[Ksummit-discuss] [TECH TOPIC] IRQ affinity

Fri Jul 17 08:51:07 PDT 2015

B1;2802;0cOn Wed, 15 Jul 2015, Matthew Wilcox wrote:
> On Wed, Jul 15, 2015 at 11:25:55AM -0600, Jens Axboe wrote:
> > On 07/15/2015 11:19 AM, Keith Busch wrote:
> > >On Wed, 15 Jul 2015, Bart Van Assche wrote:
> > >>* With blk-mq and scsi-mq optimal performance can only be achieved if
> > >> the relationship between MSI-X vector and NUMA node does not change
> > >> over time. This is necessary to allow a blk-mq/scsi-mq driver to
> > >> ensure that interrupts are processed on the same NUMA node as the
> > >> node on which the data structures for a communication channel have
> > >> been allocated. However, today there is no API that allows
> > >> blk-mq/scsi-mq drivers and irqbalanced to exchange information
> > >> about the relationship between MSI-X vector ranges and NUMA nodes.
> > >
> > >We could have low-level drivers provide blk-mq the controller's irq
> > >associated with a particular h/w context, and the block layer can provide
> > >the context's cpumask to irqbalance with the smp affinity hint.
> > >
> > >The nvme driver already uses the hwctx cpumask to set hints, but this
> > >doesn't seems like it should be a driver responsibility. It currently
> > >doesn't work correctly anyway with hot-cpu since blk-mq could rebalance
> > >the h/w contexts without syncing with the low-level driver.
> > >
> > >If we can add this to blk-mq, one additional case to consider is if the
> > >same interrupt vector is used with multiple h/w contexts. Blk-mq's cpu
> > >assignment needs to be aware of this to prevent sharing a vector across
> > >NUMA nodes.
> > 
> > Exactly. I may have promised to do just that at the last LSF/MM conference,
> > just haven't done it yet. The point is to share the mask, I'd ideally like
> > to take it all the way where the driver just asks for a number of vecs
> > through a nice API that takes care of all this. Lots of duplicated code in
> > drivers for this these days, and it's a mess.
> 
> Yes.  I think the fundamental problem is that our MSI-X API is so funky.
> We have this incredibly flexible scheme where each MSI-X vector could
> have its own interrupt handler, but that's not what drivers want.
> They want to say "Give me eight MSI-X vectors spread across the CPUs,
> and use this interrupt handler for all of them".  That is, instead of
> the current scheme where each MSI-X vector gets its own Linux interrupt,
> we should have one interrupt handler (of the per-cpu interrupt type),
> which shows up with N bits set in its CPU mask.

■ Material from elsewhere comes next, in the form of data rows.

/-! ### Formats on the rings (R179, R181) -/

/-- Element format of a transport (R181). -/
def mxFmt (transport : Nat) : FFmt := if transport = 1 then fmtE4m3 else fmtE2m1

/-- Bytes of an MX block (R181). -/
def mxBlock (transport : Nat) : Nat := if transport = 1 then 33 else 17

/-- Bytes of one unit of a step's data: an element, or an MX block of 32. -/
def unitBytes (g : Group) (gather : Bool) : Nat :=
  if gather then relaySize g.dtype else if g.transport ≠ 0 then mxBlock g.transport else if g.dtype = 5 then 8 else 4

/-- Data bytes of a full frame (R179). -/
def frameRoom (g : Group) (gather : Bool) : Nat := 2032 / unitBytes g gather * unitBytes g gather

/-- An MX block as bytes. -/
def mxBytes (transport : Nat) (scale : Nat) (qs : List Nat) : List Byte :=
  le 1 scale ++ (if transport = 1 then qs.flatMap fun q => le 1 q
    else (upTo 16).flatMap fun i => le 1 (qs.getD (2 * i) 0 + 16 * qs.getD (2 * i + 1) 0))

/-- Elements of an MX block. -/
def mxElems (transport : Nat) (bs : List Byte) : List Nat :=
  if transport = 1 then (upTo 32).map fun i => num bs (1 + i) 1
  else (upTo 32).map fun i => field (num bs (1 + i / 2) 1) (4 * (i % 2)) 4

/-- Residuals of chunk `c` at axis position `a` made to exist (R182): where their bit is clear they are zero, and the bit is set. -/
def Dev.openResiduals (d : Dev) (g : Group) (a c : Nat) : Dev :=
  let bit := a * g.chunkCount + c
  let at' := g.residual.toNat + 12 * g.elements + bit / 8
  let first := g.residual.toNat + 4 * (a * g.elements + 8192 * c)
  let b := d.residual g at' 1
  let d := if d.pool.touchesOut first (4 * g.chunkLen c) then d.areaFault first else if d.pool.touchesOut at' 1 then d.areaFault at' else d
  if b.testBit (bit % 8) then d
  else (d.zeroResiduals g first (4 * g.chunkLen c)).putResidual g at' [BitVec.ofNat 8 (b ||| 2 ^ (bit % 8))]

/-- One block quantized with its residuals (R181, R182). A short last block is filled with zeros. -/
def Dev.quantize (d : Dev) (g : Group) (a c : Nat) (ch : Chunk) (ks : List Nat) : List Byte × Dev :=
  let f := mxFmt g.transport
  let at' (k : Nat) : Nat := g.residual.toNat + 4 * (a * g.elements + 8192 * c + k)
  let vs := ks.map fun k => addFp32 ((ch.acc.getD k none).getD 0).toNat (d.residual g (at' k) 4)
  let xs := (vs ++ List.replicate (32 - vs.length) 0).map (fdecode fmtFp32)
  let (scale, qs, _) := quantBlock f .rne [] xs
  let left (v q : Nat) : Nat :=
    match fdecode fmtFp32 v with
    | .fin s m e => if scale = 0xFF then 0 else fround fmtFp32 (faddX (.fin s m e) (blockElem f scale q).neg).1
    | _ => 0
  let put (d : Dev) (k v q : Nat) : Dev := d.putResidual g (at' k) (le 4 (left v q))
  let d := (ks.zip (vs.zip qs)).foldl (fun d x => put d x.1 x.2.1 x.2.2) d
  (mxBytes g.transport scale qs, d)

/-- Pieces of `n` of a list. -/
def piecesOf (n : Nat) (l : List Nat) : List (List Nat) := (upTo (ceilDiv l.length n)).map fun i => (l.drop (n * i)).take n

/-- The data of a step (R179, R181). -/
def Dev.stepData (d : Dev) (g : Group) (c : Nat) (ch : Chunk) (p : Pass) (ks : List Nat) : List Byte × Dev :=
  if p.gather then
    let n := relaySize g.dtype
    (ks.flatMap fun k => cut ch.bytes (n * k) n, d)
  else if g.transport = 0 then
    (ks.flatMap fun k => le (unitBytes g false) ((ch.acc.getD k none).getD 0).toNat, d)
  else
    (piecesOf 32 ks).foldl (fun (acc : List Byte × Dev) b =>
      let (bs, d) := acc.2.quantize g p.ring.pos c ch b
      (acc.1 ++ bs, d)) ([], d.openResiduals g p.ring.pos c)

/-! ### Launch state -/

/-- The launch of a group changed by `f`. -/
def Dev.modLaunch (d : Dev) (gi : Nat) (f : Launch → Launch) : Dev := d.modGroup gi fun g => { g with launch := g.launch.map f }

/-- The current launch of a group. -/
def Dev.launch (d : Dev) (gi : Nat) : Launch := (d.group gi).launch.getD {}

/-- A chunk in flight, fresh where it has not been touched. -/
def Dev.chunk (d : Dev) (gi c : Nat) : Chunk :=
  let g := d.group gi
  match tfind (d.launch gi).chunks c with
  | some ch => ch
  | none => { acc := if g.copies then [] else List.replicate (g.chunkLen c) none, bytes := zeros (g.chunkLen c * relaySize g.dtype) }

/-- Chunk `c` set. -/
def Dev.setChunk (d : Dev) (gi c : Nat) (ch : Chunk) : Dev := d.modLaunch gi fun l => { l with chunks := tset l.chunks c ch }

/-- The 64-byte granules member `j` sends for chunk `c` (R171, R174). -/
def granulesOf (g : Group) (root c j : Nat) : List Nat :=
  let (lo, hi) := memberPart g root c j
  let n := relaySize g.dtype
  if lo < hi then (upTo ((hi * n - 1) / 64 + 1)).drop (lo * n / 64) else []

/-- Whether every local member's bytes of a chunk have arrived (R175 step 1). -/
def Dev.starDone (d : Dev) (gi c : Nat) (ch : Chunk) : Bool :=
  let g := d.group gi
  (d.localMembers g).all fun m => (granulesOf g (d.launch gi).root c m.1).all fun x => ch.granules.contains (m.1, x)

/-! ### Results (R174, R175 step 5) -/

/-- Bytes written to a local member as class G posted stores on its stream from the chunk's engine. -/
def Dev.writeResult (d : Dev) (gi c : Nat) (m : MemberEntry) (at' : Nat) (bs : List Byte) : Dev :=
  let ps := chunksOf 2048 bs
  eachOf (ps.zip (upTo ps.length)) d fun d x =>
    d.groupWrite ⟨gi, c % 16, m.node, .g,
      { dst := m.node, offset := BitVec.ofNat 48 (at' + 2048 * x.2), op := BitVec.ofNat 8 opSTORE_POSTED,
        length := BitVec.ofNat 12 x.1.length, key := m.key, payload := x.1 }, .result gi c⟩

/-- A chunk's result goes to every local member (R174, R175). -/
def Dev.writeResults (d : Dev) (gi c : Nat) (ch : Chunk) : Dev :=
  let g := d.group gi
  let n := relaySize g.dtype
  eachOf (d.localMembers g) d fun d m =>
    if g.coll = 1 then
      let b := g.block m.1
      let lo := max b.1 (8192 * c)
      let hi := min b.2 (8192 * c + g.chunkLen c)
      if lo < hi then d.writeResult gi c m.2.1 (m.2.1.result.toNat + (lo - b.1) * n) (cut ch.bytes ((lo - 8192 * c) * n) ((hi - lo) * n)) else d
    else d.writeResult gi c m.2.1 (m.2.1.result.toNat + 8192 * c * n) ch.bytes

/-- A chunk is complete: its data is let go and PROGRESS advances over complete chunks. Which granules it took stays known, so that one that comes
again is refused while the chunk is in the window (R171). -/
def Dev.completeChunk (d : Dev) (gi c : Nat) (ch : Chunk) : Dev :=
  let d := d.setChunk gi c { ch with done := true, acc := [], bytes := [] }
  let l := d.launch gi
  let n := ((upTo ((d.group gi).chunkCount)).drop l.lowest).takeWhile fun k => ((tfind l.chunks k).map (·.done)).getD false
  (d.modLaunch gi fun l => { l with lowest := l.lowest + n.length }).maybeDrain gi

/-- The final piece converted into the result format (R169, R175 step 3). -/
def Dev.convertChunk (d : Dev) (gi c : Nat) (ch : Chunk) : Chunk × Dev :=
  let g := d.group gi
  if ch.conv || g.copies then ({ ch with conv := true }, d)
  else
    let (lo, hi) := pieceAfter (d.rings g) (g.chunkLen c)
    let n := relaySize g.dtype
    let rs := ((ch.acc.drop lo).take (hi - lo)).map (resultOf g)
    let sat := (rs.filter (·.2)).length
    ({ ch with conv := true, bytes := overwrite ch.bytes (lo * n) (rs.flatMap fun r => le n r.1) },
     d.modGroup gi fun g => { g with saturations := satAdd 32 g.saturations sat })

/-! ### Ring steps (R175, R180) -/

/-- A step of a chunk is sent to the downstream neighbour, kept until its baton comes (R180). -/
def Dev.sendStep (d : Dev) (gi c : Nat) (ch : Chunk) (ps : List Pass) (p : Pass) : Dev :=
  let g := d.group gi
  let l := d.launch gi
  let k := (p.ring.r + p.ring.n - ch.step + b2n p.gather) % p.ring.n
  let (data, d) := d.stepData g c ch p (elementsOf (d.travel g l.root c ps ch.phase k))
  let parts := if data.isEmpty then [[]] else chunksOf (frameRoom g p.gather) data
  let fs := (parts.zip (upTo parts.length)).map fun x =>
    relayFrame d g p.ring.down (c % 16) 0x60
      (relayHead g.launchSeq.toNat c (p.ring.pos * 64 + b2n p.gather * 32 + x.2) (ch.step * 16) parts.length [] ++ x.1)
  let s : RingStep := { id := l.nextStep, dst := BitVec.ofNat 16 p.ring.down, chunk := c, axis := p.ring.pos, gather := p.gather,
                        step := ch.step, frames := fs }
  let d := d.modLaunch gi fun l => { l with steps := l.steps ++ [s], nextStep := l.nextStep + 1 }
  eachOf fs (d.setChunk gi c { ch with sent := true, acked := false }) fun d f => d.sendRelay (c % 16) f

/-- Whether a step has been received whole. -/
def Chunk.received (ch : Chunk) (p : Pass) : Bool :=
  ch.recv.any fun r => r.axis = p.ring.pos && r.gather = p.gather && r.step = ch.step && r.bits = 2 ^ r.total - 1

/-- A step complete in both directions gives way to the next (R180). -/
def Chunk.advance (ch : Chunk) (ps : List Pass) : Chunk :=
  match ps[ch.phase]? with
  | some p =>
    if ch.sent && ch.acked && ch.received p then
      let last := p.ring.n ≤ ch.step + 1
      { ch with sent := false, acked := false, step := if last then 1 else ch.step + 1, phase := if last then ch.phase + 1 else ch.phase }
    else ch
  | none => ch

/-! ### All-to-all (R174, R175, R179) -/

/-- The elements of chunk `c` in the block for member `j`. -/
def a2aPart (g : Group) (c j : Nat) : Nat × Nat :=
  let b := g.block j
  let lo := max b.1 (8192 * c)
  let hi := min b.2 (8192 * c + g.chunkLen c)
  if lo < hi then (lo, hi) else (0, 0)

/-- Frames of a block's part of a chunk. -/
def a2aFrames (g : Group) (c j : Nat) : Nat :=
  let (lo, hi) := a2aPart g c j
  ceilDiv ((hi - lo) * relaySize g.dtype) (frameRoom g true)

/-- The blocks a member's bytes of a chunk make up are sent to the modules of their members, or written here. -/
def Dev.sendBlocks (d : Dev) (gi c : Nat) (bytes : List (Nat × List Byte)) : Dev :=
  let g := d.group gi
  let n := relaySize g.dtype
  let mine := d.localMembers g
  eachOf bytes d fun d src =>
    eachOf (g.members.zip (upTo g.members.length)) d fun d dm =>
      let (lo, hi) := a2aPart g c dm.2
      let data := cut src.2 ((lo - 8192 * c) * n) ((hi - lo) * n)
      let off := (lo - (g.block dm.2).1) * n
      if lo = hi then d
      else if mine.any fun m => m.1 = dm.2 then
        d.writeResult gi c dm.1 (dm.1.result.toNat + src.1 * g.blockLen * n + off) data
      else
        let parts := chunksOf (frameRoom g true) data
        let nd := moduleNode d.ident.straps.plane.toNat (d.memberRack dm.1)
        eachOf (parts.zip (upTo parts.length)) d fun d x =>
          let f := relayFrame d g nd (c % 16) 0x63
            (relayHead g.launchSeq.toNat c x.2 0 parts.length (le 2 src.1 ++ le 2 dm.2 ++ le 4 (off + x.2 * frameRoom g true)) ++ x.1)
          let s : RingStep := { id := (d.launch gi).nextStep, dst := BitVec.ofNat 16 nd, chunk := c, axis := 0, gather := false, step := 0,
                                frames := [f], block := some x.2 }
          (d.modLaunch gi fun l => { l with steps := l.steps ++ [s], nextStep := l.nextStep + 1 }).sendRelay (c % 16) f

/-- Whether every frame due to this module's members from elsewhere has come for a chunk. -/
def Dev.blocksDone (d : Dev) (gi c : Nat) (ch : Chunk) : Bool :=
  let g := d.group gi
  let mine := (d.localMembers g).map (·.1)
  (upTo g.members.length).all fun i => mine.contains i || mine.all fun j => (upTo (a2aFrames g c j)).all fun f => ch.blocks.contains (i, j, f)

/-! ### A chunk goes on -/

/-- A chunk does what its state allows (R175, R180). In an all-to-all chunk `sent` says that its blocks have gone out. -/
def Dev.goOn (d : Dev) (gi c : Nat) : Dev :=
  let g := d.group gi
  let ch0 := d.chunk gi c
  if g.state ≠ 3 || ch0.done || !d.starDone gi c ch0 then d
  else if g.coll = 4 then
    let d := if ch0.sent then d else
      let n := g.chunkLen c * relaySize g.dtype
      let rows := ((d.localMembers g).zip (upTo (d.localMembers g).length)).map fun x => (x.1.1, cut ch0.bytes (x.2 * n) n)
      (d.setChunk gi c { ch0 with sent := true, bytes := [] }).sendBlocks gi c rows
    let ch := d.chunk gi c
    if d.blocksDone gi c ch && !((d.launch gi).steps.any fun s => s.chunk = c) then d.completeChunk gi c ch else d
  else
    let ps := d.passes g
    let ch := ch0.advance ps
    let gatherNow := match ps[ch.phase]? with | some p => p.gather | none => true
    let (ch, d) := if gatherNow then d.convertChunk gi c ch else (ch, d)
    let d := d.setChunk gi c ch
    match ps[ch.phase]? with
    | none => (d.writeResults gi c ch).completeChunk gi c ch
    | some p =>
      if !ch.sent && (d.launch gi).ready.contains p.ring.pos then d.sendStep gi c ch ps p else d

/-- Every chunk of the window goes on, those that wait for no local bytes among them. -/
def Dev.goOnAll (d : Dev) (gi : Nat) : Dev :=
  let g := d.group gi
  let l := d.launch gi
  eachOf (((upTo (min g.chunkCount (l.lowest + 2 * g.depth))).drop l.lowest)) d fun d c => d.goOn gi c

/-! ### Launches (R176) -/

/-- CRC of a group (R176): object bytes 14–19 and 22–43, then the member table. -/
def groupCrc (g : Group) : Nat :=
  let obj :=
    le 2 g.slice.toNat ++ le 1 (g.coll * 16 + g.reduce * 4 + g.transport) ++ le 1 (g.dtype * 16 + g.axisOrder) ++ le 2 g.members.length ++
    le 2 g.depth ++ le 4 g.elements ++ le 2 g.rate ++ le 2 g.torusRate ++ le 4 g.timeout ++ le 2 g.xSet.toNat ++ le 2 g.ySet.toNat ++
    le 1 g.zSet.toNat ++ zeros 3
  let entry (m : MemberEntry) : List Byte :=
    le 6 m.result.toNat ++ le 2 m.node.toNat ++ le 8 m.key.toNat ++ le 6 m.record.toNat ++ zeros 2 ++ zeros 8
  crc32c (obj ++ g.members.flatMap entry)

That certainly would help, but I'm definitely not going to open a huge
can of worms by providing a side channel for vector allocation with
all the variants of irq remapping and whatsoever.

Though we certainly can do better than we do now. We recently reworked
the whole interrupt handling of x86 to use hierarchical interrupt
domains. This allows us to come up with a clean solution for your
issue. The current hierarchy looks like this:

  [MSI-domain]
	|
	v
  [optional REMAP-domain]
	|
	v
  [Vector-domain]

Now it's simple to add another hierarchy level:

  [MSI/X-Multiqueue-domain]
	|
	v
  [MSI-domain]
	|
	v
  [optional REMAP-domain]
	|
	v
  [Vector-domain]

The MSI/X-Multiqueue-domain would be the one which is associated to
this class of devices. The domain would provide a single virtual
interrupt number to the device and hide the underlying details.

This needs a few new interfaces at the irq core level because we
cannot map that 1:1 to the per cpu interrupt mechanism which we have
on ARM and other architectures.

irqdomain interfaces used from PCI/MSI infrastructure code:

  irq_domain_alloc_mq(....., nr_vectors, spread_scheme)

    @nr_vectors:     The number of vectors to allocate underneath

    @spread_scheme:  Some form of advice/hint how to spread the vectors
    		     (nodes, cpus, ...)

    Returns a unique virtual interrupt number which shows up in
    /proc/irq. The virtual interrupt cannot be influenced by user space
    affinity settings (e.g. irqbalanced)

    The vectors will have seperate irq numbers and irq descriptors,
    but those should be supressed in /proc/interrupts. /proc/irq/NNN
    should expose the information at least for debugging purposes.

    One advantage of these seperate descriptors is that the associated
    data will be cpu/node local according to the spread scheme.

  irq_domain_free_mq()

    Counterpart to the above

irq core interfaces used from PCI/MSI infrastructure

  irq_move_mq_vector()

    Move a multiqueue vector to a new target (cpu, node)  

    That might even replace the underlying irq descriptor with a newly
    allocated one, if the vector moves across nodes.

Driver relevant interfaces:

  msi_alloc_mq_irqs()/msi_free_mq_irqs()

    PCI/MSI specific wrappers for the irqdomain interfaces

  msi_mq_move_vector(virq, vector_nr, target)

    @virq: 	The virtual interrupt number

    @vector_nr:	The vector number to move

    @target:	The target cpu/node information

    PCI/MSI specific wrapper around irq_move_mq_vector()

The existing interfaces will behave as follows:

    request_irq()
    free_irq()
    disable_irq()
    enable_irq()

    They all operate on the virtual irq number and affect all
    associated vectors.

Now the question is whether we need

    en/disable_irq_mq_vector(virq, vector_nr)

to can shut down / reenable a particular vector, but that would be
pretty straight forward to do, plus/minus the headache versus the
global disable/enable mechanism which operates on the virq.

Thoughts?

	tglx